Kathleen Breitman and her husband Arthur Breitman are the co-founders of Tezos, a blockchain protocol that successfully raised $232 million in one of the most successful initial coin offerings to date.

The duo did not expect to raise more than $20 million. However, when it was reported that big investors such as Tim Draper and Polychain Capital were backing the project, many people rushed to invest in the project through a Swiss Foundation the couple had set up.

However, the relationship between the Tezos Foundation and the Breitmans went sour and in-house fighting ensued. The press got wind of what was happening and released a number of articles about the promising projects which eventually resulted in lawsuits by token holders.

Everything seems to be back in order as the platform has already launched a beta version and investors have already received their tokens.

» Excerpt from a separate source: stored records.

/-- GATES records: each seven words and two for each entry of its list. -/
def gateRecords : Nat → List Word → Option (List (List Word))
  | 0, l => if l = [] then some [] else none
  | k + 1, l =>
    let n := 7 + 2 * wbits (nth l 2 0) 12 0
    if decide (l.length < n) || !gateRecordOk l then none else (gateRecords k (l.drop n)).map (l.take n :: ·)

/-- A list folded with steps that may fail. -/
def loadAll {α : Type} (f : State → α → LoadStep) : State → List α → LoadStep
  | s, [] => .ok s
  | s, x :: t => match f s x with
    | .ok s1 => loadAll f s1 t
    | .error c => .error c

/-- Staged adds need a staging data layout with a flow entry's fields in place (R192): the record is that layout. -/
def State.loadFlow (s : State) (e : List Word) : LoadStep := stageStep (s.stageAddFlow e)

/-- A prefix record staged (R195). -/
def State.loadPfx (s : State) (e : List Word) : LoadStep := stageStep (s.stageAddPfx e)

/-- A NODES record written to its context (R410). -/
def State.loadNode (s : State) (d : List Word) : LoadStep :=
  let i := wbits (nth d 0 0) 17 0
  if s.nregBadIndex i then .error (0x0A, s)
  else
    let s1 := s.register i (dataAddr d) (wbits (nth d 0 0) 27 26) s.versionA (wbit (nth d 0 0) 31) (cfg4Of d) (cfg5Of d)
    .ok (s1.setCtx i { s1.ctxOf i with learnTs := (nth d 3 0).toNat })

/-- A GATES record applied: the admin registers and the gate entries (R405, R410). -/
def State.loadGate (s : State) (d : List Word) : State :=
  let n := (nth d 0 0).toNat
  let base := wbits (nth d 2 0) 31 16
  let s1 := (((((s.store .TPG_GCL_CFG n (nth d 1 0 &&& 0x5800FFFF#32)).store .TPG_GCL_ADMIN_LIST n (nth d 2 0)).store
    .TPG_GCL_ADMIN_CYCLE n (nth d 3 0)).store .TPG_GCL_ADMIN_BASE_NS n (nth d 4 0)).store .TPG_GCL_ADMIN_BASE_SEC_LO n (nth d 5 0)).store
    .TPG_GCL_ADMIN_BASE_SEC_HI n (nth d 6 0)
  s1.each (List.range ((d.length - 7) / 2)) fun s j =>
    { s with gmem := tput (0, 0) s.gmem (base + j) (wbits (nth d (7 + 2 * j) 0) 7 0, (nth d (8 + 2 * j) 0).toNat) }

/-- The sections of a Keep image, if their framing and lengths are right (R71, R405). -/
structure KeepBody where
  time : List Word
  version : List Word
  flow : List (List Word)
  pfxWide : Bool
  pfx : List (List Word)
  policers : List Word
  profiles : List (List Word)
  sched : List Word
  gates : List (List Word)
  nodes : List (List Word)

/-- The bodies of an image's sections; none where the framing or a body breaks R405. -/
def keepBody (b : List Byte) : Option KeepBody :=
  let ws := wordsOf b
  let r := readSections ws (leAt b 8 4) 8 64
  if r.2.isSome || r.1.map (·.typ) != [0x101, 0x102, 0x103, 0x104, 0x105, 0x106, 0x107, 0x108] then none
  else
    let body := bodyOf ws r.1
    let time := body 0x101
    let version := body 0x102
    let pol := body 0x105
    let sched := body 0x106
    if time.length ≠ 8 ∨ version.length ≠ 2161 ∨ pol.length < 1046 ∨ sched.length ≠ 26001 then none
    else do
      let flow ← flowEntries (nth (body 0x103) 0 0).toNat ((body 0x103).drop 1)
      let pfx ← fixedEntries 23 (wbits (nth (body 0x104) 0 0) 30 16) ((body 0x104).drop 1)
      let prof ← fixedEntries 5 (nth pol 1045 0).toNat (pol.drop 1046)
      let gates ← gateRecords (nth (body 0x107) 0 0).toNat ((body 0x107).drop 1)
      let nodes ← fixedEntries 6 (nth (body 0x108) 0 0).toNat ((body 0x108).drop 1)
      some { time := time, version := version, flow := flow, pfxWide := wbit (nth (body 0x104) 0 0) 0, pfx := pfx,
             policers := pol.take 1045, profiles := prof, sched := sched, gates := gates, nodes := nodes }

/-- The staged part of a load: VERSION, FLOW, PREFIX, profiles; then NODES (R410). -/
def State.loadStaged (s : State) (k : KeepBody) : LoadStep := do
  let s1 ← loadAll (fun s n => stageStep (s.stageWrite 3 n (slice k.version (1 + 2 * n) 2))) s (List.range 1040)
  let s2 ← loadAll (fun s i => stageStep (s.stageWrite 4 i (slice k.version (2081 + 5 * i) 5))) s1 (List.range 16)
  let s3 ← loadAll State.loadFlow s2 k.flow
  let s4 ← loadAll State.loadPfx s3 k.pfx
  let s5 ← loadAll (fun s d => if 65535 < (nth d 0 0).toNat then .error (0x06, s) else stageStep (s.stageWrite 5 (nth d 0 0).toNat (d.drop 1))) s4
    k.profiles
  loadAll State.loadNode s5 k.nodes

Tezos is currently the 20th most valuable blockchain with a market capitalization of nearly $479 million.

  1. Catheryne Nicholson – BlockCypher co-founder and CEO

Catheryne Nicholson is the CEO and co-founder of BlockCypher, a leading Blockchain Web Services (BWS) firm. The firm allows other companies to build blockchain applications on both public and private blockchains.

The firm claims to have no single point of failure and more than 99 percent uptime.

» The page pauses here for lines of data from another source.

/-! Table access engines. -/

/-- A write of CMD with GO = 1 starts the command with the TARGET, OP and VIEW of that write and with ADDR and DATA as they stand,
and BUSY reads 1 (R431); while BUSY is 1 the write is ignored and answered OK (R432). At the end of a table command BUSY falls,
RESULT takes the outcome, and the data words that the operation returns are written; the other data words keep their values. A
command that has not been executed does not end. A row executes the command that waits in its engine with its operation, and no
other; with a target that the engine does not have the outcome is BAD_CMD and the command changes nothing else (R432), but that a
refused staged command is counted. A staged command uses one credit of the commit engine, and waits in a cycle that throttling skips
(R390). -/
def Obligations.TableCommandsEndWithTheirOutcome : Prop :=
  ∀ (g : Engine) (c : Instr) (k op a : Nat) (w : Word) (ecc : Ecc) (s : State), s.up (taeBlock (engineNum g)) = true →
    s.up (taeBlock k) = true →
    let j := engineNum g
    let x := taeRegs j
    (regOf a = some (x.cmd, 0) → wbit w 31 = true → s.soft = true → s.taeOwned j = false →
      (∀ t, tget none s.tae j = some t → exec (.registerWrite a w 15) s = .next (s.outside (s.slaveOk 0))) ∧
      (tget none s.tae j = none → ∃ u, exec (.registerWrite a w 15) s = .next u ∧ wbit (u.rd x.status 0) 31 = true ∧
        u.rsResp = some ⟨0, false⟩ ∧
        tget none u.tae j = some { target := wbits w 27 24, op := wbits w 19 16, view := wbits w 13 12, addr := (s.rd x.addr 0).toNat,
                                   data := (List.range x.words).map (fun i => s.rd x.data i), session := none
                                   done := if (taeOps j).contains (wbits w 19 16) then none else some (6, none, [])
                                   opened := !s.stageLocked })) ∧
    (∀ t res pos data, tget none s.tae j = some t → t.done = some (res, pos, data) → res < 16 → data.length ≤ x.words →
      ∃ u, exec (.taeCommandDone g) s = .next u ∧ tget none u.tae j = none ∧
        wbit (u.rd x.status 0) 31 = false ∧ wbits (u.rd x.status 0) 23 20 = res ∧
        (∀ p, pos = some p → p < 2 ^ 18 → j < 2 → wbits (u.rd x.status 0) 17 0 = p) ∧
        (∀ i, i < x.words → u.rd x.data i = if i < data.length then nth data i 0 else s.rd x.data i) ∧
        u = { s with regs := u.regs, tae := u.tae, fresh := u.fresh } ∧
        ∀ r i, r ≠ x.status → r ≠ x.data → u.rd r i = s.rd r i) ∧
    ((∀ t, tget none s.tae j = some t → t.done = none) → exec (.taeCommandDone g) s = .next s) ∧
    ((c, k, op) ∈ [(Instr.clsStageAdd ecc, 0, 1), (.clsStageDel ecc, 0, 2), (.clsStageWrite ecc, 0, 3), (.clsRead ecc, 0, 4),
        (.clsSearch ecc, 0, 5), (.nregInsert ecc, 1, 1), (.nregDelete ecc, 1, 2), (.nregWriteCfg ecc, 1, 3), (.nregRead ecc, 1, 4),
        (.nregSearch ecc, 1, 5), (.nregClear ecc, 1, 6), (.polRead ecc, 2, 4), (.polReset ecc, 2, 7), (.tpgReadEntry ecc, 3, 4),
        (.tpgWriteEntry ecc, 3, 3), (.spiReadEntry ecc, 4, 4), (.spiWriteEntry ecc, 4, 3)] →
      let stages := k = 0 ∧ op < 4
      (stages → s.mayRun 0 = false → exec c s = .next s) ∧
      (stages → s.mayRun 0 = true → (∀ t, s.taeOf k = some t → t.op ≠ op) → exec c s = .next (s.spend 0)) ∧
      (¬stages → (∀ t, s.taeOf k = some t → t.op ≠ op) → exec c s = .next s) ∧
      (∀ t, ¬stages ∨ s.mayRun 0 = true → s.taeOf k = some t → t.op = op →
        (∃ o u, exec c s = .next u ∧ tget none u.tae k = some { t with done := some o }) ∧
        (t.target = 0 ∨ 5 < t.target → k < 3 → exec c s = .next (s.outside
          (if stages then ((s.inc .CLS_STAGE_REJ_COUNT).taeDone k t (6, none, [])).spend 0 else s.taeDone k t (6, none, []))))))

Nicholson has spent more than 15 years working in product management, defense, product marketing, environmental and energy.

  1. Katherine Wu – Business Development Director at Messari

Katherine Wu is passionate about the emerging cryptocurrency industry. She is mainly interested in its development from a global perspective. She has served as a director of business development for Messari, a crypto research firm based in New York, USA.

A graduate of John Hopkins University, she had stints at several private and government organizations including the Bank of China, Bank of America, the Securities and Exchange Commission (SEC), U.S. State Department, and Oak Hill Advisors.

  1. Galia Benartzi – Bancor co-founder

Galia Benartzi is a technology entrepreneur who has built and sold a number of startups including Myptopia for $48 million.

She co-founded Bancor, a cryptocurrency conversion company in 2017 and the project raised $153 million in an initial coin offering (ICO). The Bancor network suffered a security breach in which $13.5 million was lost.

The native token of the Bancor network is known as BNT and is ranked 111th on CoinMarketCap with a market cap of $38.4 million. Benartzi gave a TED talk about digital currencies.

  1. Preethi Kasireddy – founder and CEO TruStory

Preethi Kasireddy is the CEO and founder of TruStory. She worked as blockchain engineer at America’s biggest cryptocurrency exchange Coinbase between May 2016 and February 2017.

She previously worked as an analyst at the investment bank Goldman Sachs and spent some time at the investment firm Andreessen Horowitz.

Her latest venture, TruStory, focuses on identifying fake and real news in the crypto sectors. She also holds sessions with women who are interested in getting into the blockchain sector.

  1. Sandra Ro – Global Blockchain Business Council CEO

Sandra Ro is the CEO of Global Blockchain Business Council (GBBC), an industry association for the emerging blockchain technology that connects innovative organizations with thought leaders from more than 40 countries in an effort to bring an understanding of the young technology to business leaders and regulators.

The organization was officially launched as a Swiss not-for-profit organization during the Annual World Economic Forum in 2017 in the ski resort of Davos in Switzerland.

The GBBC is working hard so that blockchain technology can be adopted on a global scale.

Ro previously worked for CME Group.

  1. Elaine Shi – Thunder Token co-founder and chief scientist

A Cornell University Professor, Elaine Shi is the co-founder and chief scientist at Thunder Token, a blockchain network that facilitates faster transactions.

The testnet for the platform is already live and the platform claims to provide maximum security. Security has become an important aspect in the blockchain sector as criminal elements have already made more than $1 billion from their nefarious acts.

The platform allows developers to build and deploy Dapps.

The university professor is the first person to publish peer-reviewed papers on Bitcoin and blockchain smart contracts.